+++ Excerpted data

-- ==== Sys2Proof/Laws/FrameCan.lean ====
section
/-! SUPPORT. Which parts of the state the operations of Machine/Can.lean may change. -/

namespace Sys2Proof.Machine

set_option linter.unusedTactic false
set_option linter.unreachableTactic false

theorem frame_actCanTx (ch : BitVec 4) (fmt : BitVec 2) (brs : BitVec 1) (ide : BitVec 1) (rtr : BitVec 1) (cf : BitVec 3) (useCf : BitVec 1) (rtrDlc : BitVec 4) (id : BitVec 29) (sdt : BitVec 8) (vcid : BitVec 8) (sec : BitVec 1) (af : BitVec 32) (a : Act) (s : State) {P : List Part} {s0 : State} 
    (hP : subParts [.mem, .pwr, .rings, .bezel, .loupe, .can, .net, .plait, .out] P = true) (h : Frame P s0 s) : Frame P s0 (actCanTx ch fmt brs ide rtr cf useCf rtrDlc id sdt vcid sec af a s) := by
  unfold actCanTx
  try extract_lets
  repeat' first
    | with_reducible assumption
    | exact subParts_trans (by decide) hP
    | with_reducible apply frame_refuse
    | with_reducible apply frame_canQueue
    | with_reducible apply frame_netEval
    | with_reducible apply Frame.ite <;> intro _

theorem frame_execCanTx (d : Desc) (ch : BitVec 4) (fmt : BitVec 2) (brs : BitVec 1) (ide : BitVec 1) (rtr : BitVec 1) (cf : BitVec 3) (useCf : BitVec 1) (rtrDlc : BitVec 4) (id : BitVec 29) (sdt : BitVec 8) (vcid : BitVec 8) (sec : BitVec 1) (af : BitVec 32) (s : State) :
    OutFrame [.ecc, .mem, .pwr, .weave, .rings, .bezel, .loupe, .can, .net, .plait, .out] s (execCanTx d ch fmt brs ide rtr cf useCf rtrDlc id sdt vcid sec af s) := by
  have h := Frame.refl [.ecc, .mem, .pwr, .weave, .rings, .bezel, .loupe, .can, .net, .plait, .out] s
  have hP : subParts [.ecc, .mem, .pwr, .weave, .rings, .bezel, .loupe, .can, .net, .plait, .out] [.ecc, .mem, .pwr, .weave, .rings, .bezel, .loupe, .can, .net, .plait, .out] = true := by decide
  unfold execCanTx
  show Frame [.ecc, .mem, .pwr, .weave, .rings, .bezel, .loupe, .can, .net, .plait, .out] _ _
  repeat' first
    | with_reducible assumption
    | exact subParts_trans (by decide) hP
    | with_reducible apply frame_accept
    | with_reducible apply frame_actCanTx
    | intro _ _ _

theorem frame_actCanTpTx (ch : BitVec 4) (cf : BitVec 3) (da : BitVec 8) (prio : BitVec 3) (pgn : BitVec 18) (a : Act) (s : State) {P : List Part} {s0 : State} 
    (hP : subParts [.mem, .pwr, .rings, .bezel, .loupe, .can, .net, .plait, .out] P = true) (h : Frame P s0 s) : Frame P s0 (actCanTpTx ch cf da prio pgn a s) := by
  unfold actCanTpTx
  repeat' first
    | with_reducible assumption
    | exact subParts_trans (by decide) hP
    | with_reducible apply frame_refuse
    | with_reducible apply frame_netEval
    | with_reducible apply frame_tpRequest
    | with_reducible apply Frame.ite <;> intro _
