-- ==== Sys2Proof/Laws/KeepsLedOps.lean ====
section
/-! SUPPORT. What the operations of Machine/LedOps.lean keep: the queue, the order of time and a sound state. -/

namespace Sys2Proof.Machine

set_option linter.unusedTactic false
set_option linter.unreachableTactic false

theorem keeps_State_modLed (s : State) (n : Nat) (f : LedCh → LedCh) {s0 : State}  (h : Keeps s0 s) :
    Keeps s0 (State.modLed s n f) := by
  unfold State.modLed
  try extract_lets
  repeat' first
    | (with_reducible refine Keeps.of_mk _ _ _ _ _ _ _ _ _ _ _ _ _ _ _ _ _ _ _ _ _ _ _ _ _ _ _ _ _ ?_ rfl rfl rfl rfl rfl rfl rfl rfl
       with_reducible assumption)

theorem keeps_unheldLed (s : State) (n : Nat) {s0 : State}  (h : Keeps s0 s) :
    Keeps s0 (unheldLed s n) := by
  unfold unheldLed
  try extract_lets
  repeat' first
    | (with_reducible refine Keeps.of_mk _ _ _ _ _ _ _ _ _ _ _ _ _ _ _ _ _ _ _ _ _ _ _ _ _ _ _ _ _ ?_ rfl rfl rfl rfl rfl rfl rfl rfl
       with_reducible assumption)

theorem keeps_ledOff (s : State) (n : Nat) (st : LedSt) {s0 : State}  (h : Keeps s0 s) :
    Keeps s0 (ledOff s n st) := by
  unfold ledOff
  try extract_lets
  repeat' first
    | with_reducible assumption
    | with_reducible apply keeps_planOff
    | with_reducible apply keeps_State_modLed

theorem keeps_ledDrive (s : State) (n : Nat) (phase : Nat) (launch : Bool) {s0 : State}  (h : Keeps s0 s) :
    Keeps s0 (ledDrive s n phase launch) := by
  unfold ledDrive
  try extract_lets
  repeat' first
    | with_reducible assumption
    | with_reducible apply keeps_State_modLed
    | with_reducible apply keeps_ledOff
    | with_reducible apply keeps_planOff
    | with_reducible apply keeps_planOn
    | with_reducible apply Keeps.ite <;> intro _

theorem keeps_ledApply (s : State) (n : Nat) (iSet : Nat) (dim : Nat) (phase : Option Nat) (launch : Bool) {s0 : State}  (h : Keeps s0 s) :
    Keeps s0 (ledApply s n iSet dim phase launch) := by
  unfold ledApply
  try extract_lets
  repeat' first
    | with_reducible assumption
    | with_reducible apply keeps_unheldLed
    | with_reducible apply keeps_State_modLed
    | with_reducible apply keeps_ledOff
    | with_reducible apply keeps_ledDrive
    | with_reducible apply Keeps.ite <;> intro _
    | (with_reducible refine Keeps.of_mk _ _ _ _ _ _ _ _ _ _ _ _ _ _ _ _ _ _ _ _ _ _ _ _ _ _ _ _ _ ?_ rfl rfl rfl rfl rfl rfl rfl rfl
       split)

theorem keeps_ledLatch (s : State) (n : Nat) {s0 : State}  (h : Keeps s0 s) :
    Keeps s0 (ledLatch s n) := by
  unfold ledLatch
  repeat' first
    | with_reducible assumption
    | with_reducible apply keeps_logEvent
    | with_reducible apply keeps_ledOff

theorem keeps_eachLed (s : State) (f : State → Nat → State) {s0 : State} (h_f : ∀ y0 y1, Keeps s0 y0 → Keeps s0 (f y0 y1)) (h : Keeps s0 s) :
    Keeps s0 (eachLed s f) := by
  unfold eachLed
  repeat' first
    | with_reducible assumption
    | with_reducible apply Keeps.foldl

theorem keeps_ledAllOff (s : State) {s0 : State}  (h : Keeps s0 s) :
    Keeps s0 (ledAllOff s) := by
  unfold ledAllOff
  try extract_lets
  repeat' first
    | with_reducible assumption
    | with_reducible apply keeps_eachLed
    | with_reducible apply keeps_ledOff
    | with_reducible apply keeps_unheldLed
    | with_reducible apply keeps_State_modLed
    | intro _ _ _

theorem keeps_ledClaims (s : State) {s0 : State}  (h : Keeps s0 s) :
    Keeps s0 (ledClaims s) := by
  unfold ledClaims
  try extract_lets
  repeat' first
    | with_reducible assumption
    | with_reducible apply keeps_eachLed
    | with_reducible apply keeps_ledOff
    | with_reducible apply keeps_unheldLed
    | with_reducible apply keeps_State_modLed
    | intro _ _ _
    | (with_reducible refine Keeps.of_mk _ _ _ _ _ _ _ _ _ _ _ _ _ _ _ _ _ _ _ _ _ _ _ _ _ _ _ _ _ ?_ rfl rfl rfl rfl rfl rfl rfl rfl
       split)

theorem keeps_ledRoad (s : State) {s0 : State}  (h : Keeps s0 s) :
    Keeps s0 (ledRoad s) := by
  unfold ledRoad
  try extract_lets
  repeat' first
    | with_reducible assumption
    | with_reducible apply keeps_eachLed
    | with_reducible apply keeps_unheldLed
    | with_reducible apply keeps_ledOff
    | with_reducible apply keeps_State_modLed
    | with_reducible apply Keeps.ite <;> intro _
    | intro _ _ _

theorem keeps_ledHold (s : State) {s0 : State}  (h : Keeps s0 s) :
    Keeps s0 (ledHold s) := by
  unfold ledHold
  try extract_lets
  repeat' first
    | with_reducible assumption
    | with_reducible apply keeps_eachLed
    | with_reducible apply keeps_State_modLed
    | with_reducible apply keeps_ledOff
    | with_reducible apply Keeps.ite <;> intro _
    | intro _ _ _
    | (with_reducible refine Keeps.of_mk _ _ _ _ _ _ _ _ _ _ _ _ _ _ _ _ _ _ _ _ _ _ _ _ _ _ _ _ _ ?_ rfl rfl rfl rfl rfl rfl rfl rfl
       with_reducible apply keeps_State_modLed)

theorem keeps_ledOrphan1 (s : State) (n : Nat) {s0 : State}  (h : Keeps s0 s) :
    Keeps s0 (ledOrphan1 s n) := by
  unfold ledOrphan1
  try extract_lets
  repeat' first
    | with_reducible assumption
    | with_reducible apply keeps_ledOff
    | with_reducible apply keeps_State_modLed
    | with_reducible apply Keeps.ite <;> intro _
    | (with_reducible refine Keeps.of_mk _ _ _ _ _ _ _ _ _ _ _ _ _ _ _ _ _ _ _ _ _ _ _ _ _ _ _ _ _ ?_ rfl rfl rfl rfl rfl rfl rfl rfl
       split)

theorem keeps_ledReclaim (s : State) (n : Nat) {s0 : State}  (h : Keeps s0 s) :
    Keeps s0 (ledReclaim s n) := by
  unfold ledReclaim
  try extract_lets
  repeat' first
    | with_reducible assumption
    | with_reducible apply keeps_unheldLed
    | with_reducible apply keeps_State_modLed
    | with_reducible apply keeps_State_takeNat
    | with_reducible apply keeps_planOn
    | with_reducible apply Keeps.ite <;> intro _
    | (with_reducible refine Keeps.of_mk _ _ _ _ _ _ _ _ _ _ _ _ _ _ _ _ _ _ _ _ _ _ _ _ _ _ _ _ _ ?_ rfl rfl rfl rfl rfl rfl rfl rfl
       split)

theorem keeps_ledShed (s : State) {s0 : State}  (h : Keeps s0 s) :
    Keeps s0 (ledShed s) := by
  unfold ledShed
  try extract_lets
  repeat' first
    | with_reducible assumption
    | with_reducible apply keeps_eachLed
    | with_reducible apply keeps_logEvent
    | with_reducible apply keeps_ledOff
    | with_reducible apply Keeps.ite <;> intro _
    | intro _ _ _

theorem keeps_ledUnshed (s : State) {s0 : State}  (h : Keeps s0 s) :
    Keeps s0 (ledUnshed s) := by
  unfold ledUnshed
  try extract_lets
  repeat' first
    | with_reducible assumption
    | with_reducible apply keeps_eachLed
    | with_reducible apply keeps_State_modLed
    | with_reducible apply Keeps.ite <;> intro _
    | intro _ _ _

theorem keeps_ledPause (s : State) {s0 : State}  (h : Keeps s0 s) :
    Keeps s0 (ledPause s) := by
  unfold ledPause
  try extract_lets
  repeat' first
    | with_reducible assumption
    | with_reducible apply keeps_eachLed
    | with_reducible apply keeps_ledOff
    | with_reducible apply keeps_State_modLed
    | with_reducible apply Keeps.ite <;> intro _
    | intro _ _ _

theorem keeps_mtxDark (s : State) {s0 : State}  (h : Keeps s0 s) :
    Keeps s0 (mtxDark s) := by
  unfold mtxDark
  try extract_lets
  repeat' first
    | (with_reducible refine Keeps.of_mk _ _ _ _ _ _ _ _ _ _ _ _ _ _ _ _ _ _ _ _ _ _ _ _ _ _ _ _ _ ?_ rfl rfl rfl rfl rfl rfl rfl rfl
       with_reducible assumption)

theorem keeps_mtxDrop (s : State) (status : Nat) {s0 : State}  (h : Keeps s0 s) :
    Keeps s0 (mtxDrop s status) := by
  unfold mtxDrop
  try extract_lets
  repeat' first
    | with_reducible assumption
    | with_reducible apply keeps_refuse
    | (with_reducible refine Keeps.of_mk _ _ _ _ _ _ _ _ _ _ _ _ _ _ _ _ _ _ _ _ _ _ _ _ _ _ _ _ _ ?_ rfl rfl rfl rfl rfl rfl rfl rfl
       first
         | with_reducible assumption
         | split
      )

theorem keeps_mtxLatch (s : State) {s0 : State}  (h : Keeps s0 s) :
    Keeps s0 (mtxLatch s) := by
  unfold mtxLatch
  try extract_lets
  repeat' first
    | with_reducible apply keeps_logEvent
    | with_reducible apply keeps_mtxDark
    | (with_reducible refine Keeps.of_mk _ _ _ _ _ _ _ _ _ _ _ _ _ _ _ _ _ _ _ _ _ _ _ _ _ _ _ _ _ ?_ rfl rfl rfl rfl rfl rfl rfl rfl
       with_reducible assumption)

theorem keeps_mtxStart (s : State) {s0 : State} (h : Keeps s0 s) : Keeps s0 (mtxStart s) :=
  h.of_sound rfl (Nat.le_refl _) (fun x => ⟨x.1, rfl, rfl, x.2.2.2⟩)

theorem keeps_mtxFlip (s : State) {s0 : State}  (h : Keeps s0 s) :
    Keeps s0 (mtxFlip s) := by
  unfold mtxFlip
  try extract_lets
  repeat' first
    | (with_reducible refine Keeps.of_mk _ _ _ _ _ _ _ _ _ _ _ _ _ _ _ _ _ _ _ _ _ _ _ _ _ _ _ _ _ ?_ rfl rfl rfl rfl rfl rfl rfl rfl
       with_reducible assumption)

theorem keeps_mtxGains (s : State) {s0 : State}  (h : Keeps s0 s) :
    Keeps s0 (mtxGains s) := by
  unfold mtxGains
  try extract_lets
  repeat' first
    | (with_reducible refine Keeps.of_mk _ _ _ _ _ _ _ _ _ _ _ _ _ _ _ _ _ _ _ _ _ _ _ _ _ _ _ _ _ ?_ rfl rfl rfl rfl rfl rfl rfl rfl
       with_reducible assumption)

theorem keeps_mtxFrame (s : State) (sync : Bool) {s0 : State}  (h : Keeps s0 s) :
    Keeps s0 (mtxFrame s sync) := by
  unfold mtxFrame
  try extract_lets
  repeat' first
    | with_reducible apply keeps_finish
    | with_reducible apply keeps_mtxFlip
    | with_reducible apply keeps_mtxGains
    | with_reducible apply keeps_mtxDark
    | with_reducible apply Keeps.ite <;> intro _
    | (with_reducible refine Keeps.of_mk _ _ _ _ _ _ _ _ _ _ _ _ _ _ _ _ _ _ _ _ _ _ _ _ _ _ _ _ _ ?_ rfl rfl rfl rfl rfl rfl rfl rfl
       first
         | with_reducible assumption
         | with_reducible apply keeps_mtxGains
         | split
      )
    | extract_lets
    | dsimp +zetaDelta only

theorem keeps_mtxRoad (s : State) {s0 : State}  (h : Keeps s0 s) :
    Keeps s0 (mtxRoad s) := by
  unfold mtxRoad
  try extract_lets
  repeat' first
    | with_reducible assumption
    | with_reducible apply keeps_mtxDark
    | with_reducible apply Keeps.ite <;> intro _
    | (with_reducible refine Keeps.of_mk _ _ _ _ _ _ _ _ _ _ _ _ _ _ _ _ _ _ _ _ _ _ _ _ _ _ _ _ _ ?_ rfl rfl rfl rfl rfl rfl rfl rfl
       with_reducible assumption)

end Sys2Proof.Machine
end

++++++

Task statement
For each line of the entries that contains the word "status", make a copy.

Solution to the problem
theorem keeps_mtxDrop (s : State) (status : Nat) {s0 : State}  (h : Keeps s0 s) :
    Keeps s0 (mtxDrop s status) := by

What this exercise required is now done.